→ What you will do
For the material below, output exactly the span from the line with "let gs := s.onCore core" to the line with "s with teams", including both, and nothing besides.

------

-- ==== Sys2Proof/Machine/Teams.lean ====
section
/-! DEFINITION. Teams on cores: room and placement (R15–R18, R312, R319), retirement (R89), saving and restoring (R351, R307),
a change of owner (R22) and the end of work that is discarded (R329). -/

namespace Sys2Proof.Machine

/-- The key of a context's node. -/
def nodeKey (ctx n : Nat) : Nat := ctx * 4096 + n
/-- The stack pool of a grid or of a node, as teams name it. -/
def gridPool (id : Nat) : Nat := 2 * id
def nodePool (ctx n : Nat) : Nat := 2 * nodeKey ctx n + 1

/-- The groups resident on a core. -/
def State.onCore (s : State) (core : Nat) : List (Nat × Group) := s.groups.filter (fun g => decide (g.2.core = core))

/-- The port a new group takes (R15): the one with the fewest resident groups, the lowest of those. -/
def State.pickPort (s : State) (core : Nat) : Nat :=
  let n := fun p => ((s.onCore core).filter (fun g => decide (g.2.port = p))).length
  [1, 2, 3].foldl (fun b p => if n p < n b then p else b) 0

/-- The lowest free slot of a port. -/
def State.pickSlot (s : State) (core port : Nat) : Nat :=
  ((List.range 16).find? (fun k => (s.grp (gidOf core port k)).isNone)).getD 0

/-- A group put on a core: its port and slot as R15 states, the youngest of its port (R76). -/
def State.addGroup (s : State) (core : Nat) (g : Group) : Nat × State :=
  let p := s.pickPort core
  let k := s.pickSlot core p
  let (id, s) := s.fresh
  let gid := gidOf core p k
  (gid, s.setGrp gid { g with core := core, port := p, slot := k, born := id, ageCount := 0 })

/-- A group of a team at its creation (R78, R84, R94, R128, R312). -/
def Team.group (t : Team) (tid j : Nat) (spool : DWord) (helpers : Bool) : Group :=
  let lane := fun l => 32 * j + l
  let top := if helpers then roundUp t.lanes 4 else t.lanes
  let v := lanes32.map (fun l => if lane l < top then t.kernel.entry else exitPc)
  let sp := lanes32.map (fun _ => BitVec.ofNat 32 t.stackSize)
  { Group.blank with
    ctx := t.ctx, tid := tid, index := j, vregs := t.kernel.vregs, sregs := t.kernel.sregs, entry := t.kernel.entry, vpc := v, evpc := v,
    svpc := lanes32.map (fun _ => exitPc), lsp := sp, elsp := sp, slsp := lanes32.map (fun _ => 0),
    helper := maskOf (fun l => decide (t.lanes ≤ lane l) && decide (lane l < top)),
    stklim := BitVec.ofNat 32 t.stackLo, stackSize := t.stackSize, lbase := ptrOff spool ((32 * t.stackSize * t.areas.getD j 0 : Nat) : Int) }

/-- Groups of a team that have a lane. -/
def Team.indices (t : Team) : List Nat := (List.range t.kernel.groups).filter (fun j => decide (32 * j < t.lanes))

/-- Stack areas of a pool in use: those of every live group (R312). -/
def State.areasUsed (s : State) (pool : Nat) : List Nat :=
  s.teams.flatMap (fun t => if t.2.pool = pool then t.2.live.map (fun j => t.2.areas.getD j 0) else [])

/-- Free areas for `n` groups (R312), or none; with a stack size of 0 no area is taken. -/
def State.takeAreas (s : State) (pool pooln ss n : Nat) : Option (List Nat) :=
  if ss = 0 then some (List.replicate n 0)
  else
    let used := s.areasUsed pool
    let free := ((List.range (min pooln (used.length + n))).filter (fun k => !used.contains k)).take n
    if free.length < n then none else some free

/-- The teams that hold part of a core (R17, R324): resident ones and those kept for a successor. -/
def State.teamsOn (s : State) (core : Nat) : List (Nat × Team) :=
  s.teams.filter (fun t => decide (t.2.core = core) && (t.2.resident || t.2.successor))

/-- Whether a range of a core's scratchpad is free. -/
def State.scratchFree (s : State) (core off size : Nat) : Bool :=
  decide (off + size ≤ 2 ^ 20) && (s.teamsOn core).all (fun t => decide (off + size ≤ t.2.allocOff) || decide (t.2.allocOff + t.2.allocSize ≤ off))

/-- The lowest place for an allocation on a core (R17). -/
def State.scratchPlace (s : State) (core size : Nat) : Option Nat :=
  (0 :: (s.teamsOn core).map (fun t => t.2.allocOff + t.2.allocSize)).foldl (fun b o =>
    if s.scratchFree core o size && (match b with | some p => decide (o < p) | none => true) then some o else b) none

/-- Room on a core for `n` groups of a kernel with an allocation (R17, R18, R259). -/
def State.room (s : State) (core n : Nat) (k : Kernel) (size : Nat) : Bool :=
  let gs := s.onCore core
  decide (gs.length + n ≤ 64) && decide (gs.foldl (fun a g => a + g.2.vregs) 0 + n * k.vregs ≤ 8192) &&
  decide ((s.teamsOn core).length < 16) && (s.scratchPlace core size).isSome && (!k.acc || decide ((s.core core).accTeam = 0))

/-- Whether a context may put teams on a core now. -/
def State.coreOpen (s : State) (ctx core : Nat) : Bool :=
  let c := s.core core
  decide (c.owner = ctx) && c.changing.isNone && !c.withheld.contains ctx && ((s.feCtx ctx).cset.testBit core) && decide ((s.die (coreDie core)).st = .up)

/-- A barrier at its creation (R208). -/
def Barrier.new (n : Nat) : Barrier := { e := n, c := n, parity := false, arrived := [], dropped := [] }

/-- A context comes to depend on a die (R370). -/
def State.dependsOn (s : State) (ctx die : Nat) : State := s.modCtx ctx (fun c => { c with tdmask := c.tdmask ||| BitVec.ofNat 32 (2 ^ die) })

/-- A team put on a core with its groups (R17, R89, R147, R208, R312, R319): `keep` for a successor, which inherits the
accumulator store. -/
def State.startTeam (s : State) (tid core : Nat) (t : Team) (spool : DWord) (rs : Nat) (recs : List (List Byte)) (keep : Bool) : State :=
  let ix := t.indices
  let off := if keep then t.allocOff else (s.scratchPlace core t.allocSize).getD 0
  let t := { t with core := core, allocOff := off, resident := true, live := ix,
                    bars := (List.range t.kernel.barriers).map (fun n => (n, Barrier.new t.kernel.groups)) }
  let s := { s with teams := kset s.teams tid t }
  let s := if t.kernel.acc then
      (if keep then s else s.zeroRange (flatAcc core 0) (2 ^ 17)).modCore core (fun c => { c with accTeam := tid }) else s
  let s := recs.zipIdx.foldl (fun s r => s.put (flatScratch core (off + t.recbase.toNat + rs * r.2)) r.1) s
  let s := ix.foldl (fun s j => (s.addGroup core (t.group tid j spool (decide (rs = 0)))).2) s
  (s.acquirePkg core t.ctx).dependsOn t.ctx (coreDie core)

------

→ Answer to this task
  let gs := s.onCore core
  decide (gs.length + n ≤ 64) && decide (gs.foldl (fun a g => a + g.2.vregs) 0 + n * k.vregs ≤ 8192) &&
  decide ((s.teamsOn core).length < 16) && (s.scratchPlace core size).isSome && (!k.acc || decide ((s.core core).accTeam = 0))

/-- Whether a context may put teams on a core now. -/
def State.coreOpen (s : State) (ctx core : Nat) : Bool :=
  let c := s.core core
  decide (c.owner = ctx) && c.changing.isNone && !c.withheld.contains ctx && ((s.feCtx ctx).cset.testBit core) && decide ((s.die (coreDie core)).st = .up)

/-- A barrier at its creation (R208). -/
def Barrier.new (n : Nat) : Barrier := { e := n, c := n, parity := false, arrived := [], dropped := [] }

/-- A context comes to depend on a die (R370). -/
def State.dependsOn (s : State) (ctx die : Nat) : State := s.modCtx ctx (fun c => { c with tdmask := c.tdmask ||| BitVec.ofNat 32 (2 ^ die) })

/-- A team put on a core with its groups (R17, R89, R147, R208, R312, R319): `keep` for a successor, which inherits the
accumulator store. -/
def State.startTeam (s : State) (tid core : Nat) (t : Team) (spool : DWord) (rs : Nat) (recs : List (List Byte)) (keep : Bool) : State :=
  let ix := t.indices
  let off := if keep then t.allocOff else (s.scratchPlace core t.allocSize).getD 0
  let t := { t with core := core, allocOff := off, resident := true, live := ix,
                    bars := (List.range t.kernel.barriers).map (fun n => (n, Barrier.new t.kernel.groups)) }
  let s := { s with teams := kset s.teams tid t }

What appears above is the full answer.